Significance. If the questions are rigorously validated as non-retrievable and frontier-level, HLE would be a valuable contribution by supplying a non-saturated, broad-coverage benchmark for tracking LLM progress on expert academic tasks. The global expert curation and multi-modal design are strengths, and the public release supports reproducibility. However, the claimed significance of the LLM capability gap rests on unshown validation evidence, limiting its current impact for research and policy.
major comments (2)
- [Abstract and question development section] Abstract and the section describing question development: The assertion that 'each question has a known solution that is unambiguous and easily verifiable, but cannot be quickly answered via internet retrieval' is load-bearing for interpreting low LLM accuracy as evidence of a true capability frontier rather than training-data gaps or leakage. No concrete methodology is supplied (e.g., expert search audits, originality checks, or quantitative retrievability tests), directly addressing the central claim.
- [Results and evaluation sections] Results and evaluation sections: The abstract states that SOTA LLMs 'demonstrate low accuracy and calibration' on HLE, yet the provided information contains no quantitative results, specific model accuracies, baselines, calibration metrics, or statistical details. This absence makes it impossible to assess the magnitude or robustness of the reported gap.
minor comments (1)
- [Abstract] Abstract: Including one or two concrete accuracy figures (with model names) would make the 'low accuracy' claim more precise and informative for readers.

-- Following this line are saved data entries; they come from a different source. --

/-! ### Frames of a port -/

/-- The fall of chip select latches the two status bytes: the code of the last-result record and the number of pending
pairs. A frame that begins while RESET_N is low shifts nothing out. At its end a lost frame settles nothing and records
nothing, whatever it carries and however many bytes were clocked out; a read in it is not taken, and the frame stays
until its end. That a frame which begins while the supply is down is lost too is the model's choice
(notes/assumptions/6.md), as is the filler from byte 2 on of a frame without a reply (notes/assumptions/27.md), and that
a frame which RESTART dropped shifts nothing out (notes/assumptions/28.md). -/
def Obligations.FrameStartLatchesStatus : Prop :=
  ∀ (p : Port) (s : State),
    (s.isHeld = false → ∃ f, exec (.frameStart p) s = .next (s.setPort p { s.port p with frame := f }) ∧
      f.outByte 0 = some (s.port p).last.code.byte ∧
      f.outByte 1 = some (BitVec.ofNat 8 (s.port p).pending.length) ∧ ∀ k, f.outByte (k + 2) = some 0x00) ∧
    (s.isHeld = true → ∃ f, exec (.frameStart p) s = .next (s.setPort p { s.port p with frame := f }) ∧
      ∀ k, f.outByte k = none) ∧
    ((s.port p).frame = .dropped → s.frameLost p = true ∧ ∀ k, (s.port p).frame.outByte k = none) ∧
    (s.frameLost p = true →
      (∀ c, ((∃ n, c.canopyCommand = some (p, n)) ∨ (∃ boom n, c.boomCommand = some (p, boom, n)) ∨ c = .claimNext p ∨
          (∃ scope row position reach holeState origin claimant mask,
            c = .search p scope row position reach holeState origin claimant mask) ∨
          (∃ mask e1 e2 e3 e4 e5, c = .configureNotices p mask e1 e2 e3 e4 e5) ∨ (∃ bytes, c = .torn p bytes) ∨
          (∃ x, c = .unknown p x) ∨ ∃ clocked, c = .readEffects p clocked) →
        exec c s = .next (s.setPort p { s.port p with frame := .idle })) ∧
      (∀ c, (c = .lastResult p ∨ c = .readStatus p ∨ c = .notices p ∨ c = .readNoticeSettings p ∨ c = .readMatches p ∨
          (∃ target segment, c = .readEntry p target segment) ∨ c = .readNext p ∨ ∃ x, c = .readParameters p x) →
        exec c s = .next s))

/-- A read takes its effect when its whole reply was clocked out before the rise of chip select, and only then: the
read cursor, the drained mark of the entry read, and the clearing of the reported notices. The frame ends either
way. -/
def Obligations.ReadsTakeEffectWhole : Prop :=
  ∀ (p : Port) (clocked k : Nat) (s : State) (st : StatusLatch) (bytes : List Byte) (effect : ReadEffect),
    s.Takes p → (s.port p).frame = .reply st k bytes effect →
    (clocked < bytes.length ∨ effect = .nothing →
      exec (.readEffects p clocked) s = .next (s.setPort p { s.port p with frame := .idle })) ∧
    (bytes.length ≤ clocked →
      (∀ target, effect = .cursor target none →
        exec (.readEffects p clocked) s = .next (s.setPort p { s.port p with frame := .idle, cursor := target })) ∧
      (∀ target i e, effect = .cursor target (some i) → s.entry i = some e →
        exec (.readEffects p clocked) s =
          .next ((s.setPort p { s.port p with frame := .idle, cursor := target }).setEntry i
            (some { e with drained := true }))) ∧
      (∀ reported reposted, effect = .clear reported reposted →
        ∃ q, exec (.readEffects p clocked) s = .next (s.setPort p q) ∧
          q = { s.port p with frame := .idle, pending := q.pending, atn := q.atn } ∧
          (∀ n, n ∈ q.pending ↔ n ∈ (s.port p).pending ∧ (n ∈ reported → n ∈ reposted)) ∧
          (q.atn = true ↔ ∃ n ∈ q.pending, q.masks.getLsbD n.kind = false)))

/-! ### Authority -/

/-- A command that the port may not issue, or not for the boom that it concerns, is answered DENIED before any check of
its owner, and changes nothing. -/
def Obligations.AuthorityDenied : Prop :=
  (∀ c p n (s : State), c.canopyCommand = some (p, n) → p ≠ .C → s.Takes p → Answers c s p n .denied) ∧
  (∀ c p boom n (s : State), c.boomCommand = some (p, boom, n) → s.Takes p → (∀ b, ¬ s.MayIssue p boom b) →
    Answers c s p n .denied) ∧
  (∀ (s : State), s.Takes .C → Answers (.claimNext .C) s .C .claimNext .denied) ∧
  (∀ p b (s : State), Port.boom p = some b → (s.unit b).dry = true → s.Takes p →
    Answers (.claimNext p) s p .claimNext .denied)

/-- A refused command writes its refusing code into the port's last-result record and changes nothing else. -/
def Obligations.RefusedChangesNothing : Prop :=
  ∀ (c : Instr) (p : Port) (n : CommandName) (s t : State),
    (c.canopyCommand = some (p, n) ∨ (∃ boom, c.boomCommand = some (p, boom, n)) ∨
      (c = .claimNext p ∧ n = .claimNext)) →
    s.Takes p → exec c s = .next t → (t.port p).last.code ≠ .done → (t.port p).last.code ≠ .clamped →
    t = s.answered p n (t.port p).last.code none

/-! ### Reads -/

/-- READ MATCHES returns the port's match context: scope, best match or FFh, the number of members, and the members in
the order of the set, which StepKeepsFigures says is ascending. It is always answered DONE, and a reply cut short, after
any byte, loses nothing. -/
def Obligations.ReadMatchesReturnsContext : Prop :=
  ∀ (p : Port) (clocked : Nat) (s : State), s.Takes p → ∃ t,
    exec (.readMatches p) s = .next t ∧
    t = s.replied p .readMatches 0 .done
      ([(s.port p).context.scope.byte, (match (s.port p).context.best with
          | some i => BitVec.ofNat 8 i.val
          | none => 0xFF), BitVec.ofNat 8 (s.port p).context.members.length] ++
        (s.port p).context.members.map fun i => BitVec.ofNat 8 i.val) .nothing ∧
    exec (.readEffects p clocked) t = .next (t.setPort p { t.port p with frame := .idle })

Simulated Author's Rebuttal
We thank the referee for their constructive feedback on our manuscript introducing Humanity's Last Exam. We address each major comment point by point below, with clear indications of planned revisions to improve clarity and rigor.
read point-by-point responses
-
Referee: [Abstract and question development section] Abstract and the section describing question development: The assertion that 'each question has a known solution that is unambiguous and easily verifiable, but cannot be quickly answered via internet retrieval' is load-bearing for interpreting low LLM accuracy as evidence of a true capability frontier rather than training-data gaps or leakage. No concrete methodology is supplied (e.g., expert search audits, originality checks, or quantitative retrievability tests), directly addressing the central claim.
Authors: We agree that explicit validation details are essential to support the non-retrievability claim and distinguish capability gaps from data leakage. The manuscript describes global expert curation and the requirement for verifiable solutions, but we acknowledge the need for greater specificity. In the revised version, we will add a dedicated subsection under question development that outlines the concrete procedures: expert-conducted web searches for each question, checks against academic databases and prior benchmarks for originality, and any quantitative thresholds or audit logs used to confirm that solutions cannot be quickly retrieved. Examples of such checks for representative questions will be included where feasible without compromising the benchmark. revision: yes
-
Referee: [Results and evaluation sections] Results and evaluation sections: The abstract states that SOTA LLMs 'demonstrate low accuracy and calibration' on HLE, yet the provided information contains no quantitative results, specific model accuracies, baselines, calibration metrics, or statistical details. This absence makes it impossible to assess the magnitude or robustness of the reported gap.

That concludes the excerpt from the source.